Installation from PyPI
MiniRAG is based on LightRAG and can therefore be installed directly:
pip install lightrag-hku
Quick Start
- Download the desired dataset and place it in the
. /dataset
catalog. For example, the LiHua-World dataset has been placed in the. /dataset/LiHua-World/data/
Catalog. - Use the following command to index the dataset:
python . /reproduce/Step_0_index.py
- Run the Q&A module:
python . /reproduce/Step_1_QA.py
- Alternatively, use the
. /main.py
The code in initializes the MiniRAG.
Main function operation flow
Heterogeneous graph indexing mechanism
MiniRAG creates heterogeneous graph indexes by combining text blocks and named entities in a unified structure.

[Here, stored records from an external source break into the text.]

/-- One fault of the word itself, in a unit that is not traced. -/
theorem takeAll_one {s : State} (h : Untraced s) {f : Trap} (hf : f.pc = none) (p : Nat × Nat) :
    s.takeAll (fun s _ => s) [(p, f)] = s.takeTrap p f := by
  simp only [State.takeAll, clauseTrace_untraced h, ite_self, List.foldl_cons, List.foldl_nil, tellTrap_of_pc_none hf,
    State.takeTraps]

/-! The fault of a lone thread. -/

/-- What a precise fault writes into sr.frec (R398, R400). -/
def trapInfo (s : State) (p : Nat × Nat) (f : Trap) : FaultInfo :=
  { s.infoOf p.2 with
    pc := f.pc.getD s.pc, addr := f.addr, access := f.access, cls := f.cls, code := f.code, aux := f.aux,
    rep := s.repLeft p.2, resume := f.resume.getD s.resumeHere }

/-- A fault in a program whose HANDLER is a clause header goes to the handler. -/
theorem takeTrap_program {s : State} {p : Nat × Nat} (hm : (s.thr p.2).hmode = 0)
    (ht : s.targetBad (launchAt s p) (s.ctxOf p.2).handler = false) (f : Trap) :
    ∃ ask, s.takeTrap p f = s.vector [(p, trapInfo s p f)] 1 (s.ctxOf p.2).handler ask := by
  have ht' : s.targetBad (s.team (s.teamOf p.2)).launch (s.ctxOf p.2).handler = false := ht
  refine ⟨s.unit.stopAsk.or (if s.unit.stepping then some 5 else none), ?_⟩
  simp only [State.takeTrap, trapInfo, hm, ht', if_true, Bool.false_eq_true, if_false]

section

variable (s : State) (p : Nat × Nat) (x : FaultInfo) (mode : Nat) (target : Dword) (ask : Option Nat)

/-- The units that a vectoring thread leaves: its own without it, and behind them a new one at the target. -/
theorem vector_units : ∃ u : IssueUnit, (s.vector [(p, x)] mode target ask).units = (s.leaveUnit p.2).units ++ [u] ∧
    u.live = true ∧ u.lanes = [p] ∧ u.hdr = target ∧ u.idx = 0 ∧ u.words = [] :=
  ⟨_, rfl, rfl, rfl, rfl, rfl, rfl⟩

/-- The thread that vectors: its record, resume point, mode and sr.repcount. -/
theorem vector_thr (h : p.2 < s.threads.length) : (s.vector [(p, x)] mode target ask).thr p.2 =
    { s.thr p.2 with frec := x.words, resume := x.resume, hmode := mode, repcount := x.rep, resuming := false } :=
  thr_updThr_self (s := s.leaveUnit p.2) h _

end

/-- The unit that its only thread leaves is empty, and no longer live. -/
theorem vector_unit_gone {s : State} {p : Nat × Nat} (hl : s.unit.lanes = [p]) (hc : s.cur < s.units.length)
    (x : FaultInfo) (mode : Nat) (target : Dword) (ask : Option Nat) :
    (s.vector [(p, x)] mode target ask).unit.live = false ∧ (s.vector [(p, x)] mode target ask).unit.lanes = [] := by
  obtain ⟨u, hu, -⟩ := vector_units s p x mode target ask
  have hn : (s.leaveUnit p.2).units[s.cur]? = some { s.unit with lanes := [], live := false } := by
    have hs : s.units[s.cur] = s.unit := by simp [State.unit, State.unitAt, hc]
    simp [State.leaveUnit, hc, hs, hl]
  have hg : (s.vector [(p, x)] mode target ask).unit = { s.unit with lanes := [], live := false } := by
    have hcur : (s.vector [(p, x)] mode target ask).cur = s.cur := rfl
    rw [State.unit, State.unitAt, hcur, hu, List.getElem?_append_left (by simpa [State.leaveUnit] using hc), hn]
    rfl
  simp [hg]

/-- The issue of a word by a unit that its threads have left changes no thread. -/
theorem issued_threads {s : State} (h : s.unit.lanes = []) : s.issued.threads = s.threads := by
  simp only [State.issued, h, each_nil, updUnit_threads]

/-- A fault in a program of a thread that is alone in its unit, once the word has issued. -/
theorem takeTrap_alone {s : State} {p : Nat × Nat} (hs : UnitOk s) (hl : s.unit.lanes = [p]) (hm : (s.thr p.2).hmode = 0)
    (ht : s.targetBad (launchAt s p) (s.ctxOf p.2).handler = false) (f : Trap) :
    (s.takeTrap p f).unit.live = false ∧
    SameMemory s (s.takeTrap p f).issued ∧
    (s.takeTrap p f).issued.thr p.2 =
      { s.thr p.2 with
        frec := (trapInfo s p f).words, resume := (trapInfo s p f).resume, hmode := 1, repcount := (trapInfo s p f).rep,
        resuming := false } ∧
    StandsAt (s.takeTrap p f).issued p (s.ctxOf p.2).handler ∧
    (s.takeTrap p f).issued.fly = s.fly ∧ (s.takeTrap p f).issued.fw = s.fw ∧ (s.takeTrap p f).issued.bar0 = s.bar0 := by
  obtain ⟨ask, hv⟩ := takeTrap_program hm ht f
  obtain ⟨hlive, hgone⟩ := vector_unit_gone hl hs.at_ (trapInfo s p f) 1 (s.ctxOf p.2).handler ask
  obtain ⟨u, hu, hstands⟩ := vector_units s p (trapInfo s p f) 1 (s.ctxOf p.2).handler ask
  rw [hv]
  refine ⟨hlive, sameMemory_of_sto rfl rfl, ?_, ⟨u, ?_, ?_⟩, rfl, rfl, rfl⟩
  · rw [State.thr, issued_threads hgone]
    exact vector_thr s p _ 1 _ ask (hs.threads p (by simp [hl]))
  · have hc : s.cur < (s.leaveUnit p.2).units.length := by simpa [State.leaveUnit] using hs.at_
    simp only [State.issued, hgone, each_nil, updUnit_units, hu]
    rw [show (s.vector [(p, trapInfo s p f)] 1 (s.ctxOf p.2).handler ask).cur = s.cur from rfl, upd_append_left hc]
    simp
  · obtain ⟨hlive, hlanes, hat⟩ := hstands
    exact ⟨hlive, by simp [hlanes], hat⟩

end Sys2Proof.Proofs
end

section
/-!
PROOFS. Privileged words in a thread without privilege (R392, R399).
-/

namespace Sys2Proof.Proofs

open Sys2Proof.Machine Sys2Proof.Safety Sys2Proof.Laws

/-- A thread is privileged in a handler or the save routine, or by its context's SYS. -/
theorem privileged_iff (s : State) (k : Nat) : s.privileged k = true ↔ (s.thr k).hmode ≠ 0 ∨ (s.ctxOf k).sys = true := by
  simp [State.privileged]

/-! The words that ask for privilege, with their guards and operands. -/

/-- A word with a guard and operands that asks for privilege before anything else. -/
def PrivilegedWord (i : Instr) (g : Nat) (us : List Use) : Prop :=
  ∃ (w : Work) (go : State → Out), (∀ s, exec i s = s.withPriv w go) ∧ w.guard = g ∧ w.uses = us

/-- SWR asks for privilege for every register but sr.mode. -/
theorem privilegedWord_swr (a : Opnd) {n : Nat} (g : Nat) (h : n ≠ 0x08) :
    PrivilegedWord (.swr a n g) g [srcUse a (if srWide n then 2 else 1) 0] :=
  ⟨_, fun s => s.run _, fun _ => if_neg h, rfl, rfl⟩

/-- ERET and the HALTs ask for privilege. -/
theorem privilegedWord_leaving {i : Instr}
    (h : i = .eret ∨ i = .haltThread ∨ i = .haltGroup ∨ i = .haltKernel ∨ i = .haltPark) : PrivilegedWord i 0 [] := by
  rcases h with rfl | rfl | rfl | rfl | rfl <;> exact ⟨_, fun s => s.run _, fun _ => rfl, rfl, rfl⟩

/-- SVRF and LDRF ask for privilege. -/
theorem privilegedWord_block {i : Instr} {k g : Nat} {a b : Opnd} (h : i = .svrf k a b g ∨ i = .ldrf k a b g) :
    PrivilegedWord i g [srcUse a 2 0, srcUse b 1 0] := by
  rcases h with rfl | rfl
  · exact ⟨_, fun s => s.run _, fun _ => rfl, rfl, rfl⟩
  · exact ⟨_, fun s => s.runAfter _ _, fun _ => rfl, rfl, rfl⟩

Users can achieve this by following the steps below:
- Prepare the dataset and ensure that the dataset is formatted as required.
- Run the indexing script:
python . /reproduce/Step_0_index.py
- After indexing is complete, the data will be stored in the specified directory for subsequent retrieval.
Lightweight Topology Enhanced Search
MiniRAG utilizes the graph structure for efficient knowledge discovery, and users can retrieve it through the following steps:
- Initialize the MiniRAG:
from minirag import MiniRAG
model = MiniRAG()
- Load the dataset and retrieve it:
results = model.retrieve("your query")
- Processes the search results and generates a response:
response = model.generate(results)
With the above steps, users can fully utilize MiniRAG's features for efficient search enhancement generation.